**PROBLEM DESCRIPTION**
Give back word for word every line from the one that includes "(cmd ≠ .resetAll" through the last line of the listing, and nothing besides.

**EXCERPTED DATA**
-- ==== Sys2Proof/Certificates/Slice0/Obligations.lean ====
section
/-! DEFINITION. The statements about the model, one `def Obligations.<Name> : Prop` each, in the order of
OBLIGATIONS.json. The terms they use are those of Sys2Proof/Safety.lean. -/

open Sys2Proof Sys2Proof.Machine

/-- A step is `exec` of the front command on the state with the queue's rest. -/
def Obligations.StepTakesTheFrontCommand : Prop :=
  ∀ (c : Instr) (rest : List Instr) (s : State),
    step { s with pending := c :: rest } = exec c { s with pending := rest }

/-- The reset values (R2, R32, R38, R48, R108, R121, R141, R155). The board at the pins and the moment the state stands at are the model's choices (log entries 2 and 3), and so are the fields of its own (log entries 4 to 7 and 17). -/
def Obligations.ResetLeavesTheResetValues : Prop :=
  State.reset.BlocksReset .powerOn ∧ State.reset.pending = [] ∧
    (∀ c : Client, State.reset.port c = Port.atReset) ∧
    (∀ p : Pin, PadReset State.reset State.reset p ∧ (State.reset.pad p).filtered = .low) ∧
    Port.atReset = {
      state := .ready, held := none, reply := none, overrun := false, transaction := .none,
      attention := false, rx := [], tx := [], txReply := false, out := [], passedBy := [] } ∧
    Session.atReset = {
      state := .closed, lease := none, leaseRemaining := none, graceRemaining := none,
      priorEnd := .deviceReset, claimsHeld := 0, watchesHeld := 0, channelsOwned := 0, tickDue := false } ∧
    Policy.atReset = {
      role := .io, dflt := .pullDown, drive := .pushPull, filterLen := 0, ceilings := #v[7, 7, 7, 7] } ∧
    Channel.cleared = {
      state := .free, owner := none, count := 0, phase := 0, startValue := 0, output := false,
      settings := { mode := .oneShot, reload := 0, compare := 0, prescaleExp := 0, clock := .base,
                    notify := false },
      trigger := none, staging := none, commit := none, refs := 0, inputsDue := 0, triggerDue := false }

/-- The laws hold at reset. -/
def Obligations.LawfulAtReset : Prop :=
  State.reset.Lawful ∧ State.reset.FramesFit

/-- The levels of R7 and the table of R8. -/
def Obligations.SourcesGiveLevelsAndPinsResolve : Prop :=
  (∀ (s : State) (k m : Chan), s.Lawful →
      ((s.channel k).state ≠ .running → (s.channel k).output = false) ∧
      s.levelOf .high = some .high ∧ s.levelOf .low = some .low ∧ s.levelOf .float = none ∧
      s.levelOf (.ch k) = some (if (s.channel k).output then .high else .low) ∧
      s.levelOf (.chn k) = some (if (s.channel k).output then .low else .high) ∧
      s.levelOf (.gate k m) =
        some (if (s.channel k).output = true ∧ (s.channel m).output = true then .high else .low)) ∧
  ∀ (s : State) (p : Pin), s.Lawful →
    let e := s.policy p
    let pull : Pull := match e.dflt with
      | .pullUp => .up | .pullDown => .down | .float | .driveLow | .driveHigh => .none
    (e.role = .inputOnly → s.claimList p = [] ∧ s.resolve p = (.released, pull)) ∧
    (e.role = .io → s.claimList p = [] → s.resolve p = match e.dflt, e.drive with
      | .float, _ => (.released, .none)
      | .pullUp, _ => (.released, .up)
      | .pullDown, _ => (.released, .down)
      | .driveLow, _ => (.low, .none)
      | .driveHigh, .pushPull => (.high, .none)
      | .driveHigh, .openDrain => (.released, .none)) ∧
    ∀ (c : Client) (rest : List Client) (q : Claim), s.claimList p = c :: rest → s.claimAt c p = some q →
      s.resolve p = match s.levelOf q.source, e.drive with
        | some .high, .pushPull => (.high, .none)
        | some .high, .openDrain => (.released, pull)
        | some .low, _ => (.low, .none)
        | none, _ => (.released, pull)

/-- The three cases of R142, with R143 for a coalescing placement and R145 for a drop. -/
def Obligations.NoticesCoalesceJoinOrDrop : Prop :=
  ∀ (q : Queue) (n : Notice), q.Ok → (q.place n).Ok ∧
    (∀ i e, q.entries[i]? = some e → e.notice.key = n.key →
      (q.place n).entries =
        q.entries.set i { notice := n, repeats := if e.repeats < 255 then e.repeats + 1 else 255 } ∧
      (q.place n).dropped = q.dropped) ∧
    ((∀ e ∈ q.entries, e.notice.key ≠ n.key) → q.entries.length < 12 →
      (q.place n).entries = q.entries ++ [{ notice := n, repeats := 1 }] ∧
      (q.place n).dropped = q.dropped) ∧
    ((∀ e ∈ q.entries, e.notice.key ≠ n.key) → q.entries.length = 12 →
      (q.place n).entries = q.entries ∧
      (q.place n).dropped = if q.dropped < 255 then q.dropped + 1 else 255)

/-- The law of R142, and that of R145 on the dropped count, over every step. -/
def Obligations.EveryStepKeepsTheQueues : Prop :=
  ∀ s t : State, s.QueuesOk → step s = .next t → t.QueuesOk

/-- The law of R165 over every step. The ports' consistency (R155, R157) shuts out a port that is ANSWERED while it receives a frame, which no run reaches. -/
def Obligations.EveryStepKeepsTheAttentionLines : Prop :=
  ∀ s t : State, (s.AttentionOk ∧ s.PortsOk) → step s = .next t → (t.AttentionOk ∧ t.PortsOk)

/-- The presence conditions of R155, and the payload bounds of R158 and R182, over every step. -/
def Obligations.EveryStepKeepsThePorts : Prop :=
  ∀ s t : State, (s.PortsOk ∧ s.FramesFit) → step s = .next t → (t.PortsOk ∧ t.FramesFit)

/-- The presence conditions and ranges of R120 over every step. -/
def Obligations.EveryStepKeepsTheSessions : Prop :=
  ∀ s t : State, s.SessionsOk → step s = .next t → t.SessionsOk

/-- The count laws of R95 and R120 over every step. -/
def Obligations.EveryStepKeepsTheCounts : Prop :=
  ∀ s t : State, s.CountsOk → step s = .next t → t.CountsOk

/-- The laws of R1, R2, R4, R5 and R50 over every step. A pending change's rank is 1 to 7 by R16. -/
def Obligations.EveryStepKeepsTheClaimPool : Prop :=
  ∀ s t : State, (s.PoolOk ∧ s.ListsOk ∧ s.WaitsOk) → step s = .next t → (t.PoolOk ∧ t.ListsOk ∧ t.WaitsOk)

/-- The law of R59 over every step. -/
def Obligations.EveryStepKeepsChainsLoopFree : Prop :=
  ∀ s t : State, s.NoLoops → step s = .next t → t.NoLoops

/-- The laws of R46, R49 to R53, R56, R72, R73 and R96 over every step. That inputs wait at a channel until their command is log entry 7. -/
def Obligations.EveryStepKeepsTheChannels : Prop :=
  ∀ s t : State, (s.ChannelsOk ∧ s.CountsOk) → step s = .next t → (t.ChannelsOk ∧ t.CountsOk)

/-- What R9, R39, R40 and R41 keep: every pad is at its resolution after every step. -/
def Obligations.EveryStepKeepsThePadsResolved : Prop :=
  ∀ s t : State, (s.PadsOk ∧ s.ListsOk ∧ s.PoolOk) → step s = .next t → (t.PadsOk ∧ t.ListsOk ∧ t.PoolOk)

/-- All the laws over every step: with those above, R3, R109 and R131. -/
def Obligations.EveryStepKeepsTheLaws : Prop :=
  ∀ s t : State, s.Lawful → step s = .next t → t.Lawful

/-- A taking ends with its reply in the slot (R164, R166, R171). -/
def Obligations.EveryTakenRequestIsAnswered : Prop :=
  ∀ (s : State) (c : Client) (cmd : Command) (tag : Byte) (pl : List Byte),
    s.Asks c (frameOf cmd tag pl) →
    ∃ t, exec (requestAt c cmd) s = .next t ∧
      (t.port c).state = .answered ∧ (t.port c).held = none ∧ (t.port c).attention = true ∧
      ((t.port c).reply.any fun r => r.tag = tag ∧ r.session = (t.session c).state ∧
          r.depth = (t.queue c).entries.length) = true ∧
      (cmd ≠ .resetAll → ∀ d : Client, d ≠ c → SamePort s t d) ∧
      t.pending = s.pending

**TASK ANSWER**
      (cmd ≠ .resetAll → ∀ d : Client, d ≠ c → SamePort s t d) ∧
      t.pending = s.pending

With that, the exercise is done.